It was a byline from Glen Cook, author of The Black Company series, which caught my attention and convinced me to try this book. It’s a recommendation I don’t regret.
‘Gardens of the Moon’ was published in the U.K in 1999, eventually finding its way into Canada. Only recently has it seen print in North America, which is odd since Steven Erickson is a Toronto born Canadian living in Winnipeg. Such is the world of publishing.
‘Gardens’ is a first-time novel which apparently took six years of labour to produce. It’s the beginning of a projected ten book series, of which five are in release, or close to it. Now, before readers start screaming ‘Jordan’, note that each novel can stand on its own. ‘Gardens’ certainly does. It wraps up the main storyline, though the groundwork is there for sequels. Most importantly, the reader isn’t left waiting on a sequel.

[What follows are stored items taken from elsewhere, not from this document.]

/-- LANE_FAULT (R82): in this tick the lane's axes send their previous outputs as stale and keep their states (an axis that
already repeats its output in this tick does so once); from the next tick the surviving lanes evaluate them, and an available
spare takes over two cycles later. (DEDUCED, log 36, safe; DESIGN CHOICE, log 150, safe.) -/
def Dev.laneFault (d : Dev) (lane : Nat) : Dev :=
  if 5 ≤ lane then d
  else if d.bit Reg.R2800_LANE_MAP lane then
    let mine := (List.range 128).filter fun n => d.nat (Reg.AX8_LANE n) == lane
    let ran := d.eng.ranAt == some d.tickAbs
    let d := each mine (fun n d =>
      let d := d.loopCode n Code.LANE_FAULT
      match ran, (d.axis n).before with
      | true, [c, v, p, x] =>
        (d.modAxis n fun a => { a with cur := c, velL := v, posL := p, auxL := x, stale := a.staleWas }).repeatOutput n
      | true, _ => if (d.axis n).stale = 0 then d.repeatOutput n else d
      | false, _ => d) d
    let spare := d.nat Reg.R2800_SPARE_STATE
    let d := { d with eng := { d.eng with
      down := (lane, d.tickAbs) :: (d.eng.down.filter fun (_, t) => t == d.tickAbs)
      failed := if spare == 0 && lane != 4 then some (lane, d.clk.cycle64) else d.eng.failed } }
    let d := (d.set Reg.R2800_LANE_MAP (withBit (d.nat Reg.R2800_LANE_MAP) lane false : Nat)).count Reg.R2800_LANE_FAULTS
    let d := d.when (lane == 4) fun d => d.set Reg.R2800_SPARE_STATE 4
    (d.laneFigures).raise Code.LANE_FAULT Kind.unit (26 + lane) Reaction.warn
  else if lane = 4 ∧ d.nat Reg.R2800_SPARE_STATE < 3 then
    let d := { d with eng := { d.eng with failed := none, retire := none } }
    ((d.set Reg.R2800_SPARE_STATE 4).count Reg.R2800_LANE_FAULTS).raise Code.LANE_FAULT Kind.unit 30 Reaction.warn
  else d

/-- LANE_SPARED (R81, R82): the spare takes a lane's place at the SI of T0, of the second cycle after its fault or of the
cycle of its planned retirement. -/
def Dev.laneSpared (d : Dev) (lane : Nat) : Dev :=
  let due := (match d.eng.failed with | some (l, c) => l == lane && decide (c + 2 ≤ d.clk.cycle64) | none => false) ||
    (match d.eng.retire with | some (l, c) => l == lane && decide (c ≤ d.clk.cycle64) | none => false)
  if due = true ∧ d.clk.tick = 0 ∧ d.nat Reg.R2800_SPARE_STATE < 3 then
    { (d.bringSpare lane) with eng := { d.eng with failed := none, retire := none } }
  else d

/-- Whether the masked levels' inactive images hold other section counts than their active ones (R80). -/
def Dev.countsChange (d : Dev) (n mask : Nat) : Bool :=
  (List.range 4).any fun l => mask.testBit l && imageSections (d.bytes (Reg.AX9_INACTIVE_CUR n + l)) != imageSections (d.image n l)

Erikson has crafted an exhaustive fantasy world, populating it with intricate characters, detailed cities, grand magic, dark religions, backstabbing politics and a twisting plot. Like The Black Company, there are no clear cut heroes and villains. Every character is a shade of grey. The difference between right and wrong blurs, casting doubt on perceived alliances and agendas. Unfortunately, this can lead to confusion, especially during the book’s early stages. To the author’s credit, ‘Gardens’ comes with a fair amount of supportive material, including maps and a glossary.
In short, The Malazan Empire is on the final leg of a campaign of conquest on the Genabackis continent. All that remains is the capture of Darujhistan, the last Free City. However, outlying and internal forces conspire to make this far from a fait accompli. The various groups have their own agendas, all in the best Machiavellian fashion.

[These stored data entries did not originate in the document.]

/-- The measurement of a chain's stop at a T0 (R184): `old` are its flag I capsules, `fast` their fastest endpoint and `cls` the
payload class at the T0 before. (DEDUCED, log 70, unsafe.) -/
def Dev.measureStop (d : Dev) (c : Nat) (old : List CapPose) (fast : Int) (cls : Nat) : Dev :=
  let x := d.chain c
  let now := d.tickAbs
  let new := d.capsI c
  let v := d.fastestI c
  let d := d.modChain c fun x => { x with fastT0 := v }
  match x.meas with
  | some m =>
    if m.ended.isSome then d
    else
      let bad := m.bad || x.stopBad || decide (0 < d.frameAge c) || d.nat (Reg.CH1_ACTIVE_PAYLOAD c) != m.cls
      let m := if m.tick = now then m else
        { m with dist := addDisp m.dist old new, after := some (m.after.getD v) }
      let stood := decide (m.tick < now) && decide (fxRat v ≤ f32 (d.reg (act (Reg.CH7_STANDSTILL_MM_S c))))
      d.modChain c fun x => { x with meas := some { m with bad, ended := if stood then some d.clk.raw else none } }
  | none =>
    match d.chainRamp c with
    | some (t, raw) =>
      if now < t + 8 ∧ t ≤ now then
        let was := if t = now then d.nat (Reg.CH1_ACTIVE_PAYLOAD c) else cls
        let m : StopMeas := { tick := t, raw, before := if t = now then v else fast, cls := was }
        let m := if t = now then m else { m with dist := addDisp [] old new, after := some v }
        let m := { m with bad := x.stopBad || decide (0 < d.frameAge c) || d.nat (Reg.CH1_ACTIVE_PAYLOAD c) != m.cls,
                          ended := if t < now ∧ fxRat v ≤ f32 (d.reg (act (Reg.CH7_STANDSTILL_MM_S c))) then some d.clk.raw
                                   else none }
        d.modChain c fun x => { x with meas := some m }
      else d
    | none => d

/-- SSM_FRAME_LOST (R181): a position of a monitored chain aged beyond the AGE_LIMIT of a member. (DEDUCED, log 68, safe.) -/
def Dev.frameLost (d : Dev) (c : Nat) : Dev :=
  if !d.ssm c then d
  else
    let lost := (d.members c).any fun n => decide (d.ageLimit n < (d.axis n).fb.pos.age)
    let told := (d.members c).any fun n => (d.axSafe n).latches.any fun l => l.code == Code.SSM_FRAME_LOST
    if lost then
      if told then d
      else (d.raise Code.SSM_FRAME_LOST Kind.chain c Reaction.ss1).latchChain c Code.SSM_FRAME_LOST Reaction.ss1
    else d.unlatchChain c Code.SSM_FRAME_LOST

/-- The speed of the origin of a monitored frame (R389). -/
def Dev.frameSpeed (d : Dev) (c i : Nat) : Int :=
  let fs := (d.chain c).frames
  vnorm (d.pointVel c fs i ((fs.getD i Frame.id).t))

/-- The frames of MON_FRAMES that a chain has (R389, R390). -/
def Dev.monFrames (d : Dev) (c : Nat) : List Nat :=
  (List.range (d.chain c).frames.length).filter fun i => d.bit (act (Reg.R5040_MON_FRAMES c)) i

/-- MAX_POINT_SPEED at the last T0 (R406). -/
def Dev.pointSpeeds (d : Dev) (c : Nat) : Dev :=
  d.set (Reg.R5040_MAX_POINT_SPEED c) (f32Of (fxRat (((d.monFrames c).map (d.frameSpeed c)).foldl max 0)))

/-- KINEMATICS_RUN (R142, R155): in T0, from +12.0 µs. -/
def Dev.kinematicsRun (d : Dev) : Dev :=
  if d.clk.tick ≠ 0 then d
  else
    let d := d.at 12000
    let d := iterate 16 (fun c d =>
      let old := d.capsI c
      let fast := (d.chain c).fastT0
      let cls := d.nat (Reg.CH1_ACTIVE_PAYLOAD c)
      let d := d.chainKinematics c
      if d.chainEn c then ((d.measureStop c old fast cls).pointSpeeds c).frameLost c else d) d
    let d := iterate 64 (fun z d => d.checkZone z) d
    { d with geom := { d.geom with kinDone := true } }

/-- KINEMATICS_OVERRUN at the SI of T1 (R31, R33, R553): every chain goes to its protective stop. (DEDUCED, log 65, safe.) -/
def Dev.kinematicsOverrun (d : Dev) : Dev :=
  if d.clk.tick ≠ 1 ∨ d.geom.kinDone = true ∨ d.geom.kinOver = true then d
  else
    let d := d.overrun Code.KINEMATICS_OVERRUN Reg.R1101_KINEMATICS_COUNT
    let d := d.raiseAt 0 Code.KINEMATICS_OVERRUN Kind.device 0 0 0
    let d := each d.enabledChains (fun c d =>
      let x := d.chain c
      let d := d.when x.meas.isSome fun d => d.modChain c fun x => { x with meas := x.meas.map fun m => { m with bad := true } }
      d.protectiveStop c Code.KINEMATICS_OVERRUN) d
    { d with geom := { d.geom with kinOver := true } }

/-- The chains of a pair. -/
def PairRes.chains (p : PairRes) : List Nat := if p.cls = .ll then [p.a / 32, p.b / 32] else [p.a / 32]

/-- The chains with a pair that is untested in this cycle (R31). -/
def Dev.untestedChains (d : Dev) : List Nat := (d.cycleResults.filter fun p => !p.tested).flatMap PairRes.chains

/-- DISTANCE_OVERRUN at the SI of T3 (R31): the chains with an untested pair. -/
def Dev.distanceOverrun (d : Dev) : Dev :=
  let cs := d.untestedChains
  if d.clk.tick ≠ 3 ∨ cs.isEmpty = true ∨ d.geom.distOver = true then d
  else
    let d := d.overrun Code.DISTANCE_OVERRUN Reg.R1101_DISTANCE_COUNT
    let d := d.raiseAt 0 Code.DISTANCE_OVERRUN Kind.device 0 0 0
    let d := each ((List.range 16).filter cs.contains) (fun c d => d.protectiveStop c Code.DISTANCE_OVERRUN) d
    { d with geom := { d.geom with distOver := true } }

/-- SEPARATION_OVERRUN at +24.0 µs of T3 (R31): the overrides of this cycle were not written; the results of the cycle and its
contacts stand all the same (R161, R162). (DEDUCED, log 65, safe.) -/
def Dev.separationOverrun (d : Dev) : Dev :=
  if d.clk.tick ≠ 3 ∨ d.sep.evalA = some d.clk.cycle64 then d
  else
    let now := d.clk.cycle64
    let d := (d.at 24000).overrun Code.SEPARATION_OVERRUN Reg.R1101_SEPARATION_COUNT
    let d := d.raiseAt 24000 Code.SEPARATION_OVERRUN Kind.device 0 0 0
    let d := (d.when d.framesReady Dev.contacts).switchResults
    let d := each d.enabledChains (fun c d => d.protectiveStop c Code.SEPARATION_OVERRUN) d
    { d with sep := { d.sep with evalA := some now } }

Laseen, the unpopular Malazan Empress, rules the empire with an iron fist. To aid her she employs the Claws, an organization of spies and assassins, and Lorn, her adjunct and right-hand woman. Dujek Onearm, one of her most competent generals, conducts the campaign on Genabackis. He was a supporter of the assassinated Emperor, and fears he may become expendable. Meanwhile, there is infighting among the military cadre of wizards, and then the gods get involved…
We meet The Bridgeburners, an elite military unit populated with colourful notables like Sergeant Whiskeyjack, Quick Ben, Sorry, and Kalam. In Darujhistan there is Kruppe, a seemingly bumbling scholar who refers to himself in the third person; Rallick Nom, deadly assassin; the not quite human Anomander Rake, Lord of Moon’s Spawn; and Baruk of the T’orrud Cabal. That is a mere sampling of Erikson’s wide range of characters.
‘Gardens of the Moon’ is ambitious, detailed and epic. It offers a compelling story for the dedicated reader who enjoys a descriptive, immersive tale. However, it may be too intense for the casual fantasy fan used to the simple-minded drek passing for the genre today. Either way, Steven Erikson has left an indelible mark with this first effort, and proven he is capable of being a major fantasy talent for years to come.